▶ **Brief**
One part of the entries below is wanted: the lines from the one containing "dozeDec : Nat" through the one containing "cfgActive : Nat". Write those out exactly and nothing else.

Dataset entries
★ ★ ★ ★
/-- The power controller (R510–R536). -/
structure Pwr where
  slot : Option PwrReq                 -- the pending slot (R525)
  trans : Option PwrReq                -- the transition in progress
  staged : Option (Mode × Nat)         -- mode change staged for the boundary, with its row in R510
  nextLevel : Option (Nat × Nat)       -- level change staged for the boundary, with its source
  change : Option LevelChange
  lastFail : Option (Nat × Nat)        -- level last failed toward, failures in a row (R515)
  locked : List Nat                    -- levels refused by SUPPLY until the next mode change (R515)
  capped : Bool
  mainsHoldoff : Bool                  -- MAINS requests for DOZE held off until mains is restored (R536)
  lossWait : Bool                      -- the LOSS_DRIFT_S wait runs (R523)
  exitForced : Bool                    -- a forced DOZE exit waits for the boundary (R536)
  latchArmed : Bool                    -- from the commit point until entry completes (R533)
  latch : Option (Nat × Nat)           -- first wake source and its AON time (R533)
  driftEntry : Nat                     -- 0 none, 1 committed, 2 CHANGING, 3 sequencer stopped (R527)
  cycle : Bool                         -- a sample-compare cycle is running (R530)
  hits : Nat                           -- consecutive cycles whose sniff condition was met (R529)
  vid : Nat                            -- level ENG_VID[1:0] drives (R516)
  woke : Bool                          -- a wake whose PWR_WOKE is still to be raised (R534)
  driftFr : Nat                        -- ticks counted toward PWR_ACC_DRIFT_S (R538)
  accMs : Store Nat                    -- milliseconds counted toward each accumulator (R538)
  dozeEng : Nat                        -- PWR_DOZE_ENG as of the last DOZE entry (R520)
  dozeDec : Nat                        -- the decoders its PWR_DOZE_DECx kept, bit n for decoder n
  deriving DecidableEq, Repr

/-! ### Start-up and the flash -/

/-- The fields of a boot-state record (R545). -/
structure Bsr where
  seq : Nat
  commissioned : Bool
  fwActive : Nat
  fwTrial : Option Nat
  fwTries : Nat
  cfgActive : Nat
  cfgTrial : Option Nat
  cfgTries : Nat
  dirFormat : Nat
  cfgFloor : Nat
  deriving DecidableEq, Repr

/-- What the device uses when neither copy is valid (R546). -/
def Bsr.default : Bsr := ⟨0, false, 0, none, 0, 0, none, 0, 0, 0⟩

/-- One record frame of the key area (R383). -/
structure KeyRec where
  slot : Nat
  parent : Nat
  attr : Nat
  seq : Nat
  parentSeq : Nat
  key : Nat                    -- the key WRAPPED unwraps to under the KEK
  good : Bool                  -- RTAG verifies and the unwrap succeeds
  deriving DecidableEq, Repr

/-- One sector of a key-area group (R383); `gseq` is none where its header does not verify. -/
structure KeySector where
  gseq : Option Nat
  recs : List KeyRec
  deriving DecidableEq, Repr

/-- One epoch record (R389). -/
structure EpochRec where
  rootset : Nat
  epoch : Nat
  seq : Nat
  deriving DecidableEq, Repr

/-- The external flash (R543): what its areas hold. -/
structure Flash where
  bsr0 : Option Bsr            -- copy 0, if valid (R546)
  bsr1 : Option Bsr
  recovery : List Byte         -- the Recovery image as stored; none where empty
  slots : Store (List Byte)    -- images as stored (R547); unlisted: erased. 0 firmware A, 1 firmware B, 2 configuration A, 3 configuration B (R575)
  keys : Store KeySector       -- sectors 0–51 of the key area; an unlisted sector is erased (R383)
  epoch52 : List EpochRec      -- programmed frames of sectors 52 and 53, in order (R389)
  epoch53 : List EpochRec
  deriving DecidableEq, Repr

/-- An update session (R565–R568). -/
structure Session where
  kind : Nat
  length : Nat
  tries : Nat
  sha : Nat
  units : List Nat             -- 4 KiB units marked
  state : Nat                  -- 1 receiving, 2 applying, 3 done
  deriving DecidableEq, Repr

/-- Start-up, update and recovery (R542–R576). -/
structure Boot where
  flash : Flash
  placement : List (Nat × Nat)     -- region placement the kept regions were written under (R555)
  requestRecovery : Bool           -- AON flag of BOOT_RECOVERY (R573)
  cfgHash : Nat                    -- SHA-256 of the loaded configuration image (R579)
  cfgFormat : Nat                  -- FORMAT of the loaded configuration
  fwFormat : Nat × Nat             -- FORMAT_MIN and FORMAT of the running firmware
  fwDirFormat : Nat × Nat          -- DIR_FORMAT and DIR_FORMAT_MIN of the running firmware
  networkId : Nat
  syncWord : Nat
  ipv6 : List Byte
  headends : List (List Byte)
  statics : List (Nat × Nat)       -- static entries of the loaded configuration: table and 128-bit entry
  gpio : List Nat
  gtOwner : List Nat
  priOwned : Bool              -- CXW_PRI owns its ball: Port W coexistence was enabled at the load (R643)
  trial : Bool × Bool              -- firmware, configuration running as a trial
  running : Bool                   -- the ROM flow is in progress
  recoveryShell : Bool             -- the Recovery image runs the command ring (R574)
  commissionWait : Bool            -- waiting for COMMISSION_DONE (R559)
  migrating : Bool
  session : Option Session
  activateAt : Option (Option Nat) -- restart scheduled: some none at the next boundary, some (some n) at beat n
  activateWait : Bool              -- waiting on the partner's stale takeover (R572)
  checked : Option (List Byte)     -- image that passed a Recovery CHECK (R575)
  rcvOp : Option (Nat × Nat × Option Nat)   -- Recovery operation in progress, its argument, its command's sequence
  rcvSeen : Bool                   -- a BOOT_RCV_CMD was accepted in this RECOVERY (R576)
  rcvError : Bool                  -- RECOVERY was entered for an error (R576)
  deriving DecidableEq, Repr

/-! ### Host interface and events -/

/-- A command taken from the ring and not yet completed (R616). -/
structure HostCmd where
  seq : Nat
  opcode : Nat
  id : Nat
  index : Nat
  beat : Nat
  args : List Byte             -- the ARG_LEN argument bytes, as taken
  iface : HostIface            -- the interface it was doorbelled through
  mirrored : Bool              -- it came in the partner's record, and is not completed here (R481, R482)
  deriving DecidableEq, Repr

/-- The host interface (R596–R625). -/
structure Hif where
  armed : Store Word               -- guarded registers with a value armed (R609)
  doorbell : Nat                   -- tail as it stood when the current beat started (R615)
  bell : HostIface                 -- the interface of the last doorbell
  cmds : List HostCmd              -- taken and not completed
  cplPhase : Bool                  -- PHASE of the pass in progress (R613)
  journalNext : Nat                -- sequence to be assigned next (R623)
  journalOldest : Nat
  refused : Nat                    -- commands refused in this beat (R631, 121)
  done : Nat                       -- completions written in this beat (122)
  spiErr : Bool                    -- the last SPI transaction was logged (R599)
  spiOut : List Byte               -- bytes the last SPI transaction returned
  barOut : List Byte               -- bytes the last BAR2 read returned
  funcMask : Bool                  -- MSI-X function mask in configuration space (R629)
  unmasked : List Nat              -- vectors whose Mask bit in the MSI-X table is 0 (R629)
  deriving DecidableEq, Repr

/-- One open entry of the event Bridle (R628). -/
structure BridleEntry where
  src : Nat
  key : List Byte
  window : Nat                     -- commit windows left until the window ends (BRIDLE_MS when it opened)
  repeats : Nat
  record : List Byte               -- last record
  beat : Nat
  time : Nat × Nat
  deriving DecidableEq, Repr

/-- Event rings, event Bridle and MSI-X moderation (R626–R630). -/
structure Evt where
  seqs : Store Nat                 -- per ring, the next SEQ
  lost : Store Bool                -- per ring, the next entry carries LOST
  phase : Store Bool               -- per ring, true on the passes where PHASE is 0
  bridle : List BridleEntry        -- open entries, earliest opened first
  cooling : List (Nat × Bool)      -- vectors in moderation; true when requests wait (R629)
  placed : Bool                    -- the rings have their place: from the load, or RECOVERY, on (R669)
  stopped : Bool                   -- HOLD: the rings have stopped (R627)
  deriving DecidableEq, Repr
/-! ### Accelerator operations -/

/-- The key of a frame (R369): whose, and between whom. -/
inductive FrameKey where
  | link (nsa : Nat)
  | e2e (nsa : Nat)
  | join (eui : Nat)
  | bcast
  | mesh
  deriving DecidableEq, Repr

/-- One end of an Envelope copy (R49): the Envelope, or the engine's data SRAM. -/
inductive CopyEnd where
  | envelope (addr : Nat)
  | sram (addr : Nat)
  deriving DecidableEq, Repr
★ ★ ★ ★
▶ **The completed task**
  dozeDec : Nat                        -- the decoders its PWR_DOZE_DECx kept, bit n for decoder n
  deriving DecidableEq, Repr

/-! ### Start-up and the flash -/

/-- The fields of a boot-state record (R545). -/
structure Bsr where
  seq : Nat
  commissioned : Bool
  fwActive : Nat
  fwTrial : Option Nat
  fwTries : Nat
  cfgActive : Nat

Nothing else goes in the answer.